--- Dataset extract Enclosed Below ---

@[simp] theorem State.writeS_pending (n : CoreId) (r : Sreg) (v : Word) : (s.writeS n r v).pending = s.pending := by unfold State.writeS; repeat' first | rfl | split
@[simp] theorem State.writeS_free (n : CoreId) (r : Sreg) (v : Word) : (s.writeS n r v).free = s.free := by unfold State.writeS; repeat' first | rfl | split
@[simp] theorem State.writeS_ticks (n : CoreId) (r : Sreg) (v : Word) : (s.writeS n r v).ticks = s.ticks := by unfold State.writeS; repeat' first | rfl | split
@[simp] theorem State.writeS_rtAdj (n : CoreId) (r : Sreg) (v : Word) : (s.writeS n r v).rtAdj = s.rtAdj := by unfold State.writeS; repeat' first | rfl | split
@[simp] theorem State.writeS_ltBase (n : CoreId) (r : Sreg) (v : Word) : (s.writeS n r v).ltBase = s.ltBase := by unfold State.writeS; repeat' first | rfl | split
@[simp] theorem State.writeS_regs (n : CoreId) (r : Sreg) (v : Word) : (s.writeS n r v).regs = s.regs := by unfold State.writeS; repeat' first | rfl | split
@[simp] theorem State.writeS_live (n : CoreId) (r : Sreg) (v : Word) : (s.writeS n r v).live = s.live := by unfold State.writeS; repeat' first | rfl | split
@[simp] theorem State.writeS_vers (n : CoreId) (r : Sreg) (v : Word) : (s.writeS n r v).vers = s.vers := by unfold State.writeS; repeat' first | rfl | split
@[simp] theorem State.writeS_mem (n : CoreId) (r : Sreg) (v : Word) : (s.writeS n r v).mem = s.mem := by unfold State.writeS; repeat' first | rfl | split
@[simp] theorem State.writeS_ecc (n : CoreId) (r : Sreg) (v : Word) : (s.writeS n r v).ecc = s.ecc := by unfold State.writeS; repeat' first | rfl | split
@[simp] theorem State.writeS_timer (n : CoreId) (r : Sreg) (v : Word) : (s.writeS n r v).timer = s.timer := by unfold State.writeS; repeat' first | rfl | split
@[simp] theorem State.writeS_sup (n : CoreId) (r : Sreg) (v : Word) : (s.writeS n r v).sup = s.sup := by unfold State.writeS; repeat' first | rfl | split
@[simp] theorem State.writeS_clk (n : CoreId) (r : Sreg) (v : Word) : (s.writeS n r v).clk = s.clk := by unfold State.writeS; repeat' first | rfl | split
@[simp] theorem State.writeS_tim (n : CoreId) (r : Sreg) (v : Word) : (s.writeS n r v).tim = s.tim := by unfold State.writeS; repeat' first | rfl | split
@[simp] theorem State.writeS_takes (n : CoreId) (r : Sreg) (v : Word) : (s.writeS n r v).takes = s.takes := by unfold State.writeS; repeat' first | rfl | split
@[simp] theorem State.writeS_plan (n : CoreId) (r : Sreg) (v : Word) : (s.writeS n r v).plan = s.plan := by unfold State.writeS; repeat' first | rfl | split
@[simp] theorem State.writeS_rings (n : CoreId) (r : Sreg) (v : Word) : (s.writeS n r v).rings = s.rings := by unfold State.writeS; repeat' first | rfl | split
@[simp] theorem State.writeS_ports (n : CoreId) (r : Sreg) (v : Word) : (s.writeS n r v).ports = s.ports := by unfold State.writeS; repeat' first | rfl | split
@[simp] theorem State.writeS_evq (n : CoreId) (r : Sreg) (v : Word) : (s.writeS n r v).evq = s.evq := by unfold State.writeS; repeat' first | rfl | split
@[simp] theorem State.writeS_access (n : CoreId) (r : Sreg) (v : Word) : (s.writeS n r v).access = s.access := by unfold State.writeS; repeat' first | rfl | split
@[simp] theorem State.writeS_caTag (n : CoreId) (r : Sreg) (v : Word) : (s.writeS n r v).caTag = s.caTag := by unfold State.writeS; repeat' first | rfl | split
@[simp] theorem State.writeS_cells (n : CoreId) (r : Sreg) (v : Word) : (s.writeS n r v).cells = s.cells := by unfold State.writeS; repeat' first | rfl | split
@[simp] theorem State.writeS_brg (n : CoreId) (r : Sreg) (v : Word) : (s.writeS n r v).brg = s.brg := by unfold State.writeS; repeat' first | rfl | split
@[simp] theorem State.writeS_adc (n : CoreId) (r : Sreg) (v : Word) : (s.writeS n r v).adc = s.adc := by unfold State.writeS; repeat' first | rfl | split
@[simp] theorem State.writeS_capt (n : CoreId) (r : Sreg) (v : Word) : (s.writeS n r v).capt = s.capt := by unfold State.writeS; repeat' first | rfl | split
@[simp] theorem State.writeS_mtr (n : CoreId) (r : Sreg) (v : Word) : (s.writeS n r v).mtr = s.mtr := by unfold State.writeS; repeat' first | rfl | split
@[simp] theorem State.writeS_safe (n : CoreId) (r : Sreg) (v : Word) : (s.writeS n r v).safe = s.safe := by unfold State.writeS; repeat' first | rfl | split
@[simp] theorem State.writeS_flt (n : CoreId) (r : Sreg) (v : Word) : (s.writeS n r v).flt = s.flt := by unfold State.writeS; repeat' first | rfl | split
@[simp] theorem State.writeS_memory (n : CoreId) (r : Sreg) (v : Word) : (s.writeS n r v).memory = s.memory := by unfold State.writeS; repeat' first | rfl | split
@[simp] theorem State.writeS_host (n : CoreId) (r : Sreg) (v : Word) : (s.writeS n r v).host = s.host := by unfold State.writeS; repeat' first | rfl | split
@[simp] theorem State.writeS_upd (n : CoreId) (r : Sreg) (v : Word) : (s.writeS n r v).upd = s.upd := by unfold State.writeS; repeat' first | rfl | split
@[simp] theorem State.writeS_strm (n : CoreId) (r : Sreg) (v : Word) : (s.writeS n r v).strm = s.strm := by unfold State.writeS; repeat' first | rfl | split
@[simp] theorem State.writeS_out (n : CoreId) (r : Sreg) (v : Word) : (s.writeS n r v).out = s.out := by unfold State.writeS; repeat' first | rfl | split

--- End of Enclosed Dataset extract ---

Task directions. Reproduce the entries above exactly, every line included.

Solution to this problem.
@[simp] theorem State.writeS_pending (n : CoreId) (r : Sreg) (v : Word) : (s.writeS n r v).pending = s.pending := by unfold State.writeS; repeat' first | rfl | split
@[simp] theorem State.writeS_free (n : CoreId) (r : Sreg) (v : Word) : (s.writeS n r v).free = s.free := by unfold State.writeS; repeat' first | rfl | split
@[simp] theorem State.writeS_ticks (n : CoreId) (r : Sreg) (v : Word) : (s.writeS n r v).ticks = s.ticks := by unfold State.writeS; repeat' first | rfl | split
@[simp] theorem State.writeS_rtAdj (n : CoreId) (r : Sreg) (v : Word) : (s.writeS n r v).rtAdj = s.rtAdj := by unfold State.writeS; repeat' first | rfl | split
@[simp] theorem State.writeS_ltBase (n : CoreId) (r : Sreg) (v : Word) : (s.writeS n r v).ltBase = s.ltBase := by unfold State.writeS; repeat' first | rfl | split
@[simp] theorem State.writeS_regs (n : CoreId) (r : Sreg) (v : Word) : (s.writeS n r v).regs = s.regs := by unfold State.writeS; repeat' first | rfl | split
@[simp] theorem State.writeS_live (n : CoreId) (r : Sreg) (v : Word) : (s.writeS n r v).live = s.live := by unfold State.writeS; repeat' first | rfl | split
@[simp] theorem State.writeS_vers (n : CoreId) (r : Sreg) (v : Word) : (s.writeS n r v).vers = s.vers := by unfold State.writeS; repeat' first | rfl | split
@[simp] theorem State.writeS_mem (n : CoreId) (r : Sreg) (v : Word) : (s.writeS n r v).mem = s.mem := by unfold State.writeS; repeat' first | rfl | split
@[simp] theorem State.writeS_ecc (n : CoreId) (r : Sreg) (v : Word) : (s.writeS n r v).ecc = s.ecc := by unfold State.writeS; repeat' first | rfl | split
@[simp] theorem State.writeS_timer (n : CoreId) (r : Sreg) (v : Word) : (s.writeS n r v).timer = s.timer := by unfold State.writeS; repeat' first | rfl | split
@[simp] theorem State.writeS_sup (n : CoreId) (r : Sreg) (v : Word) : (s.writeS n r v).sup = s.sup := by unfold State.writeS; repeat' first | rfl | split
@[simp] theorem State.writeS_clk (n : CoreId) (r : Sreg) (v : Word) : (s.writeS n r v).clk = s.clk := by unfold State.writeS; repeat' first | rfl | split
@[simp] theorem State.writeS_tim (n : CoreId) (r : Sreg) (v : Word) : (s.writeS n r v).tim = s.tim := by unfold State.writeS; repeat' first | rfl | split
@[simp] theorem State.writeS_takes (n : CoreId) (r : Sreg) (v : Word) : (s.writeS n r v).takes = s.takes := by unfold State.writeS; repeat' first | rfl | split
@[simp] theorem State.writeS_plan (n : CoreId) (r : Sreg) (v : Word) : (s.writeS n r v).plan = s.plan := by unfold State.writeS; repeat' first | rfl | split
@[simp] theorem State.writeS_rings (n : CoreId) (r : Sreg) (v : Word) : (s.writeS n r v).rings = s.rings := by unfold State.writeS; repeat' first | rfl | split
@[simp] theorem State.writeS_ports (n : CoreId) (r : Sreg) (v : Word) : (s.writeS n r v).ports = s.ports := by unfold State.writeS; repeat' first | rfl | split
@[simp] theorem State.writeS_evq (n : CoreId) (r : Sreg) (v : Word) : (s.writeS n r v).evq = s.evq := by unfold State.writeS; repeat' first | rfl | split
@[simp] theorem State.writeS_access (n : CoreId) (r : Sreg) (v : Word) : (s.writeS n r v).access = s.access := by unfold State.writeS; repeat' first | rfl | split
@[simp] theorem State.writeS_caTag (n : CoreId) (r : Sreg) (v : Word) : (s.writeS n r v).caTag = s.caTag := by unfold State.writeS; repeat' first | rfl | split
@[simp] theorem State.writeS_cells (n : CoreId) (r : Sreg) (v : Word) : (s.writeS n r v).cells = s.cells := by unfold State.writeS; repeat' first | rfl | split
@[simp] theorem State.writeS_brg (n : CoreId) (r : Sreg) (v : Word) : (s.writeS n r v).brg = s.brg := by unfold State.writeS; repeat' first | rfl | split
@[simp] theorem State.writeS_adc (n : CoreId) (r : Sreg) (v : Word) : (s.writeS n r v).adc = s.adc := by unfold State.writeS; repeat' first | rfl | split
@[simp] theorem State.writeS_capt (n : CoreId) (r : Sreg) (v : Word) : (s.writeS n r v).capt = s.capt := by unfold State.writeS; repeat' first | rfl | split
@[simp] theorem State.writeS_mtr (n : CoreId) (r : Sreg) (v : Word) : (s.writeS n r v).mtr = s.mtr := by unfold State.writeS; repeat' first | rfl | split
@[simp] theorem State.writeS_safe (n : CoreId) (r : Sreg) (v : Word) : (s.writeS n r v).safe = s.safe := by unfold State.writeS; repeat' first | rfl | split
@[simp] theorem State.writeS_flt (n : CoreId) (r : Sreg) (v : Word) : (s.writeS n r v).flt = s.flt := by unfold State.writeS; repeat' first | rfl | split
@[simp] theorem State.writeS_memory (n : CoreId) (r : Sreg) (v : Word) : (s.writeS n r v).memory = s.memory := by unfold State.writeS; repeat' first | rfl | split
@[simp] theorem State.writeS_host (n : CoreId) (r : Sreg) (v : Word) : (s.writeS n r v).host = s.host := by unfold State.writeS; repeat' first | rfl | split
@[simp] theorem State.writeS_upd (n : CoreId) (r : Sreg) (v : Word) : (s.writeS n r v).upd = s.upd := by unfold State.writeS; repeat' first | rfl | split
@[simp] theorem State.writeS_strm (n : CoreId) (r : Sreg) (v : Word) : (s.writeS n r v).strm = s.strm := by unfold State.writeS; repeat' first | rfl | split
@[simp] theorem State.writeS_out (n : CoreId) (r : Sreg) (v : Word) : (s.writeS n r v).out = s.out := by unfold State.writeS; repeat' first | rfl | split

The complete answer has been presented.